From the line with "e with peak" through the line with "if !bound then", repeat the entries verbatim, both end lines included, and add nothing.
------
-- ==== Sys2Proof/Machine/Integrator.lean ====
section
/-! DEFINITION. The Occupancy Integrator (spec/04): samples, entry reports and the evidence tick. -/

namespace Sys2Proof.Machine

/-- A sample of a room's sensor (R73). -/
def Evidence.sample (e : Evidence) (level : Nat) : Evidence :=
  { e with peak := if e.sampleSeen then max e.peak level else level, sampleSeen := true }

/-- SAMPLE (R73, R75). -/
def execSample (src : FrameFrom) (level : Nat) (s : State) : Host.Outcome State Fault Refusal :=
  run (.sample src level) s fun t =>
    match t.frameRoom .roomSensor src with
    | some room => t.modEv room fun e => e.sample (min 255 level)
    | none => t

/-- ENTRY (R74, R75): either state of the contact sets the flag. -/
def execEntry (src : FrameFrom) (isOpen : Bool) (s : State) : Host.Outcome State Fault Refusal :=
  run (.entry src isOpen) s fun t =>
    match t.frameRoom .roomPanel src with
    | some room => t.modEv room fun e => { e with entryBump := true }
    | none => t

/-- The new evidence value (R80). -/
def Evidence.next (e : Evidence) (c : RoomClass) : Nat :=
  min 65535 (e.value - e.value * c.decay / 256 + e.peak * c.weight + (if e.entryBump then c.bump else 0))

/-- The verdict for a new evidence value (R81). -/
def Evidence.judge (e : Evidence) (c : RoomClass) (value : Nat) : Verdict :=
  if c.tOn ≤ value then .occupied
  else if value < c.tOff then .vacant
  else if e.verdict = .occupied then .occupied
  else .vacant

/-- The close of a period (R83). -/
def Evidence.close (e : Evidence) : Evidence := { e with sampleSeen := false, entryBump := false }

/-- One record's tick: whether a sensor is bound, and the room's class (R77 to R83). -/
def Evidence.tick (e : Evidence) (bound : Bool) (c : RoomClass) : Evidence :=
  if !bound then
    Evidence.close { e with verdict := .noSensor, value := 0, peak := 0, stale := 0, vacantRun := 0 }
  else
    let stale := if e.sampleSeen then 0 else min 3 (e.stale + 1)
    if stale = 3 then Evidence.close { e with stale := 3, verdict := .unknown }
    else
      let value := e.next c
      let verdict : Verdict := e.judge c value
      Evidence.close
        { e with stale := stale, value := value, verdict := verdict
                 vacantRun := if verdict = Verdict.vacant then min 255 (e.vacantRun + 1) else 0 }

/-- One room's tick, with SENSOR_STALE when its verdict has become UNKNOWN (R84). -/
def State.tickRoom (s : State) (room : Nat) : State :=
  let e := s.ev room
  let e' := e.tick (s.boundSensor room).isSome (s.classOf room)
  let t := s.modEv room fun _ => e'
  if e'.verdict = .unknown ∧ e.verdict ≠ .unknown then t.raise (roomLatch room) .sensorStale else t

/-- The tick report's entries (R83). -/
def State.reportEntries (s : State) : List ReportEntry :=
  s.evidence.toList.map fun e => { verdict := e.verdict, vacantRun := e.vacantRun }

/-- EVIDENCE_TICK (R77): no tick is raised during the boot load (R200). -/
def execEvidenceTick (s : State) : Host.Outcome State Fault Refusal :=
  run .evidenceTick s fun t =>
    if t.loading then t
    else
      let u := allRooms.foldl State.tickRoom t
      u.hand (.tickReport u.reportEntries)

end Sys2Proof.Machine
end

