/-- LIST_DIRTY (R34): up to 16 dirty records at or above the cursor, in ascending index, each with its fields as they
stand; the next cursor is the last listed index plus 1 when a dirty record lies beyond 16 listed ones, and END when every
dirty record at or above the cursor is listed. A cursor above 767 is BAD_MESSAGE. The list gives each record's day list, so
a LIST_DIRTY waits while a day boundary is raised (R15; log entry 31); a cursor that two bytes do not hold is refused before
that (log entry 42). -/
def Obligations.DirtyListWalksTheStore : Prop :=
  ∀ (s : State) (tag : Tag) (cursor : Nat),
    let c : Instr := .listDirty tag cursor
    s.manages c .listDirty tag →
    let dirty (i : Nat) : Prop := ∃ r, s.res i = some r ∧ r.dirty = true
    (65535 < cursor ∨ (767 < cursor ∧ s.dayRaised = false) →
      exec c s = .next (s.replies c .listDirty tag .badMessage .none)) ∧
    (cursor ≤ 65535 → s.dayRaised = true →
      exec c s = .next { s.taken c .listDirty tag with due := s.holdBack c c }.sent) ∧
    (cursor ≤ 767 → s.dayRaised = false → ∃ entries next,
      exec c s = .next (s.replies c .listDirty tag .ok (.dirtyList entries next)) ∧
      entries.length ≤ 16 ∧ entries.Pairwise (fun a b => a.index < b.index) ∧
      (∀ e ∈ entries, cursor ≤ e.index ∧ ∃ r, s.res e.index = some r ∧ r.dirty = true ∧
        e = { index := e.index, version := r.version, room := r.room, day := r.day, state := r.state }) ∧
      (∀ n, next = some n → entries.length = 16 ∧ (∃ e ∈ entries, n = e.index + 1) ∧
        (∀ e ∈ entries, e.index < n) ∧ (∃ i, n ≤ i ∧ dirty i) ∧
        ∀ i, cursor ≤ i → i < n → dirty i → ∃ e ∈ entries, e.index = i) ∧
      (next = none → ∀ i, cursor ≤ i → dirty i → ∃ e ∈ entries, e.index = i))

/-- MARK_CLEAN (R35): the dirty flag of a dirty record is cleared when the version given is the record's, which stays as it
is; another version is answered STALE_VERSION with the record's, and a free or clean record BAD_STATE. -/
def Obligations.MarkCleanNeedsTheVersion : Prop :=
  ∀ (s : State) (tag : Tag) (index : Nat) (version : Byte),
    let c : Instr := .markClean tag index version
    s.manages c .markClean tag →
    (767 < index → exec c s = .next (s.replies c .markClean tag .badMessage .none)) ∧
    (index ≤ 767 → s.res index = none → exec c s = .next (s.replies c .markClean tag .badState .none)) ∧
    ∀ r, index ≤ 767 → s.res index = some r →
      (r.dirty = false → exec c s = .next (s.replies c .markClean tag .badState .none)) ∧
      (r.dirty = true → r.version ≠ version →
        exec c s = .next (s.replies c .markClean tag .staleVersion (.version r.version))) ∧
      (r.dirty = true → r.version = version →
        exec c s = .next
          (((s.taken c .markClean tag).setRes index (some { r with dirty := false })).reply .markClean tag .ok .none).sent)

/-! ## Panel lines -/

/-- The states of a line. LINE_POWER on and off and LINE_BREAK by line state (R125, R126, R128); the break after the settling
time, the quiet part after the low part, and RUNNING with its walk set up and its cause raised (R127); and a power fault,
which leaves FAULT with the feed off from SETTLING, BREAK or RUNNING (R129). That the PRESENCE causes of a line that leaves
RUNNING come by ascending address and before its POWER_FAULT is the model's choice (log entry 13). -/
def Obligations.LineStatesAndPower : Prop :=
  (∀ (s : State) (tag : Tag) (line : Nat), s.accepts .control tag → s.restart = none →
      let on : Instr := .linePowerOn tag line
      let off : Instr := .linePowerOff tag line
      let brk : Instr := .lineBreak tag line
      let does (c : Instr) (u : State) : Prop := s.inTurn c → exec c s = .next u
      let moved (u : State) (st : LineState) (feed low : Bool) : State :=
        (u.modLine line fun x => { x with state := st, feed := feed, breakLow := low }).reply .control tag .ok .none
      (3 < line → ∀ c, c = on ∨ c = off ∨ c = brk → does c (s.replies c .control tag .badMessage .none)) ∧
      (line ≤ 3 →
        ((s.line line).state = .off ∨ (s.line line).state = .fault →
          does on (moved (s.taken on .control tag) .settling true false).sent ∧
          does brk (s.replies brk .control tag .badState .none)) ∧
        ((s.line line).state = .settling ∨ (s.line line).state = .breaking ∨ (s.line line).state = .running →
          does on (s.replies on .control tag .ok .none)) ∧
        ((s.line line).state = .off → does off (s.replies off .control tag .ok .none)) ∧
        ((s.line line).state ≠ .off → (s.line line).state ≠ .running →
          does off (moved (s.taken off .control tag) .off false false).sent) ∧
        ((s.line line).state = .running →
          does off (moved ((s.taken off .control tag).leaveRunning line) .off false false).sent ∧
          does brk (moved ((s.taken brk .control tag).leaveRunning line) .breaking true true).sent) ∧
        ((s.line line).state = .settling ∨ (s.line line).state = .breaking →
          does brk (s.replies brk .control tag .ok .none)))) ∧
  ∀ (s : State) (line : Nat), s.atRest → line ≤ 3 →
    ((s.line line).state = .settling →
      exec (.settlingEnd line) s = .next ((s.takeDue (.settlingEnd line)).modLine line fun x =>
        { x with state := .breaking, feed := true, breakLow := true }).sent) ∧
    ((s.line line).state = .breaking → (s.line line).breakLow = true →
      exec (.breakLowEnd line) s = .next ((s.takeDue (.breakLowEnd line)).modLine line fun x =>
        { x with breakLow := false }).sent) ∧
    ((s.line line).state = .breaking → (s.line line).breakLow = false →
      exec (.breakQuietEnd line) s = .next ((((s.takeDue (.breakQuietEnd line)).modLine line fun x =>
        { x with state := .running, pointer := 0, walk := .walking, cursor := 0, turn := none, reload := false
                 incoming := none }).raise (60 + line) .running).handOnce (.walkPhase line)).sent) ∧
    ((s.line line).state = .settling ∨ (s.line line).state = .breaking →
      exec (.powerFault line) s = .next (((s.takeDue (.powerFault line)).modLine line fun x =>
        { x with state := .fault, feed := false, breakLow := false }).raise (60 + line) .powerFault).sent) ∧
    ((s.line line).state = .running →
      exec (.powerFault line) s = .next ((((s.takeDue (.powerFault line)).leaveRunning line).modLine line fun x =>
        { x with state := .fault, feed := false, breakLow := false }).raise (60 + line) .powerFault).sent) ∧
    ((s.line line).state = .off ∨ (s.line line).state = .fault →
      exec (.powerFault line) s = .next (s.takeDue (.powerFault line)).sent)

/-- A line that leaves RUNNING (R130, R147, R158): its turn is gone with no miss, error or timeout counted, and a frame in
reception with it (R124); every drop of
the line is not present with miss count 0, its mode, kind and queue kept, its in-flight item dealt with, and PRESENCE
raised for each that was present; drops of other lines are as they were. -/
def Obligations.LeavingRunningLosesTheDrops : Prop :=
  ∀ (s : State) (l : Nat), l ≤ 3 →
    let t := s.leaveRunning l
    t.line l = { s.line l with turn := none, reload := false, incoming := none, walk := .walking, pointer := 0 } ∧
    (∀ j, j ≠ l → t.line j = s.line j) ∧
    (∀ a, 1 ≤ a → a ≤ 15 →
      let c : DropCode := { line := l, addr := a }
      let d := s.drop c
      t.drop c = { d with
        present := false, miss := 0, inFlight := .none
        stale := if d.inFlight = .show then true else d.stale
        droppedItems := if d.inFlight = .content ∨ d.inFlight = .service then min (d.droppedItems + 1) 65535
                        else d.droppedItems } ∧
      (d.present = true → (t.latch (l * 15 + a - 1)).isSet = true) ∧
      (∀ p, d.present = true → s.servedPantry c = some p → (t.pantry p).link = .down)) ∧
    (∀ c : DropCode, c.line ≠ l → t.drop c = s.drop c) ∧
    t.pool = s.pool ∧ t.orders = s.orders ∧ t.rooms = s.rooms ∧ t.clock = s.clock ∧ t.evidence = s.evidence

/-! ## Drop modes, rooms and pantries -/

/-- DROP_MODE (R149, R150): BAD_MESSAGE for no drop or no mode; BAD_STATE, NOT_PRESENT and KIND_MISMATCH in that order for
NORMAL and SHADOW; the present mode changes nothing but a parked walk; and a new mode is taken, with the queue emptied and
the stale flag cleared by ISOLATED, the turn of the drop abandoned, and a parked walk resumed. The in-flight item of an
abandoned turn is lost (R158): a SHOW sets the stale flag again, under ISOLATED too, and a CONTENT or SERVICE item is counted,
after the mode's own effects (log entry 24). Of a drop that serves a pantry, ISOLATED takes the link DOWN and fails the
pantry's SENT, QUEUED and CANCEL_PENDING orders, each with its order outcome notice, handed over in the order in which the
orders were created (log entry 12); the dispatch queue, the cancel queue and the replay list are emptied and the replay ends
(R100). EXCLUDED and SHADOW take the link DOWN with all of these kept, and NORMAL takes a DOWN link to SYNCING (R98, R150). -/
def Obligations.DropModeIsCheckedAndTaken : Prop :=
  ∀ (s : State) (tag : Tag) (drop : DropCode) (mode : Nat),
    let c : Instr := .dropMode tag drop mode
    s.manages c .control tag →
    let t := s.taken c .control tag
    let d := s.drop drop
    let refused (code : Code) : Prop := exec c s = .next (s.replies c .control tag code .none)
    (validDrop drop = false ∨ dropModeOf mode = none → refused .badMessage) ∧
    ∀ m, validDrop drop = true → dropModeOf mode = some m →
      let high : Prop := m = .normal ∨ m = .shadow
      let passed : Prop := high →
        d.kind ≠ .unused ∧ (s.line drop.line).state = .running ∧ d.present = true ∧ d.reported = some d.kind
      (high → d.kind = .unused → refused .badState) ∧
      (high → d.kind ≠ .unused → (s.line drop.line).state ≠ .running ∨ d.present = false → refused .notPresent) ∧
      (high → d.kind ≠ .unused → (s.line drop.line).state = .running → d.present = true → d.reported ≠ some d.kind →
        refused .kindMismatch) ∧
      (passed → d.mode = m →
        exec c s = .next ((t.resumeWalk drop.line).reply .control tag .ok .none).sent) ∧
      (passed → d.mode ≠ m →
        let u := t.changeMode drop m
        exec c s = .next (u.reply .control tag .ok .none).sent ∧
        (u.drop drop).mode = m ∧ (u.drop drop).kind = d.kind ∧ (u.drop drop).room = d.room ∧
        (u.drop drop).present = d.present ∧ (u.drop drop).miss = d.miss ∧
        (m = .isolated → (u.drop drop).answer = none ∧ (u.drop drop).fifo = []) ∧
        (let inTurn : Prop := ∃ x, s.turnOf drop.line = some x ∧ x.addr = drop.addr
         let base := if m = .isolated then min (d.droppedItems + d.fifo.length) 65535 else d.droppedItems
         let lostShow : Prop := inTurn ∧ d.inFlight = .show
         let lostItem : Prop := inTurn ∧ (d.inFlight = .content ∨ d.inFlight = .service)
         (inTurn → (u.drop drop).inFlight = .none) ∧ (¬ inTurn → (u.drop drop).inFlight = d.inFlight) ∧
         (lostItem → (u.drop drop).droppedItems = min (base + 1) 65535) ∧
         (¬ lostItem → (u.drop drop).droppedItems = base) ∧
         (lostShow → (u.drop drop).stale = true) ∧
         (¬ lostShow → (m = .isolated → (u.drop drop).stale = false) ∧ (m = .excluded → (u.drop drop).stale = d.stale)) ∧
         (high → d.kind = .roomPanel → (u.drop drop).stale = true)) ∧
        (m ≠ .isolated → (u.drop drop).answer = d.answer ∧ (u.drop drop).fifo = d.fifo) ∧
        (∀ x, x ≠ drop → u.drop x = s.drop x) ∧
        (∀ x, s.turnOf drop.line = some x → x.addr = drop.addr →
          (u.line drop.line).turn = some { x with abandoned := true }) ∧
        (s.servedPantry drop = none → u.pantries = s.pantries ∧ u.orders = s.orders) ∧
        (∀ p, s.servedPantry drop = some p →
          let x := s.pantry p
          let fails (o : Order) : Prop :=
            o.pantry = p ∧ (o.state = .sent ∨ o.state = .queued ∨ o.state = .cancelPending)
          (∀ q, q ≠ p → u.pantry q = s.pantry q) ∧
          (m = .isolated →
            u.pantry p = { x with
              link := .down, dispatch := [], cancels := [], replay := [], replayPos := none, replayTimer := none } ∧
            (∀ id o, s.order id = some o → fails o →
              u.order id = some { o with state := .failed, cancelPending := false, seq := none } ∧
              Instr.orderOutcomeNotice o.res id ∈ u.due) ∧
            (∀ id o, s.order id = some o → o.pantry = p → ¬ fails o →
              u.order id = some { o with cancelPending := false, seq := none }) ∧
            (∀ id o, s.order id = some o → o.pantry ≠ p → u.order id = some o) ∧
            (t.due ++ (s.orders.filter fun o => decide (fails o)).map fun o => Instr.orderOutcomeNotice o.res o.id) <+:
              u.due) ∧
          (m = .excluded ∨ m = .shadow →
            u.orders = s.orders ∧ (x.link = .down → u.pantry p = x) ∧
            (x.link ≠ .down → u.pantry p = { x with link := .down, replayPos := none, replayTimer := none })) ∧
          (m = .normal →
            u.orders = s.orders ∧ (x.link ≠ .down → u.pantry p = x) ∧
            (x.link = .down → u.pantry p = { x with link := .syncing, replayPos := none, replayTimer := none }))) ∧
        (u.line drop.line).walk = .walking)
------
**SOLUTION TO THIS EXERCISE**
  { e with peak := if e.sampleSeen then max e.peak level else level, sampleSeen := true }

/-- SAMPLE (R73, R75). -/
def execSample (src : FrameFrom) (level : Nat) (s : State) : Host.Outcome State Fault Refusal :=
  run (.sample src level) s fun t =>
    match t.frameRoom .roomSensor src with
    | some room => t.modEv room fun e => e.sample (min 255 level)
    | none => t

/-- ENTRY (R74, R75): either state of the contact sets the flag. -/
def execEntry (src : FrameFrom) (isOpen : Bool) (s : State) : Host.Outcome State Fault Refusal :=
  run (.entry src isOpen) s fun t =>
    match t.frameRoom .roomPanel src with
    | some room => t.modEv room fun e => { e with entryBump := true }
    | none => t

/-- The new evidence value (R80). -/
def Evidence.next (e : Evidence) (c : RoomClass) : Nat :=
  min 65535 (e.value - e.value * c.decay / 256 + e.peak * c.weight + (if e.entryBump then c.bump else 0))

/-- The verdict for a new evidence value (R81). -/
def Evidence.judge (e : Evidence) (c : RoomClass) (value : Nat) : Verdict :=
  if c.tOn ≤ value then .occupied
  else if value < c.tOff then .vacant
  else if e.verdict = .occupied then .occupied
  else .vacant

/-- The close of a period (R83). -/
def Evidence.close (e : Evidence) : Evidence := { e with sampleSeen := false, entryBump := false }

/-- One record's tick: whether a sensor is bound, and the room's class (R77 to R83). -/
def Evidence.tick (e : Evidence) (bound : Bool) (c : RoomClass) : Evidence :=
  if !bound then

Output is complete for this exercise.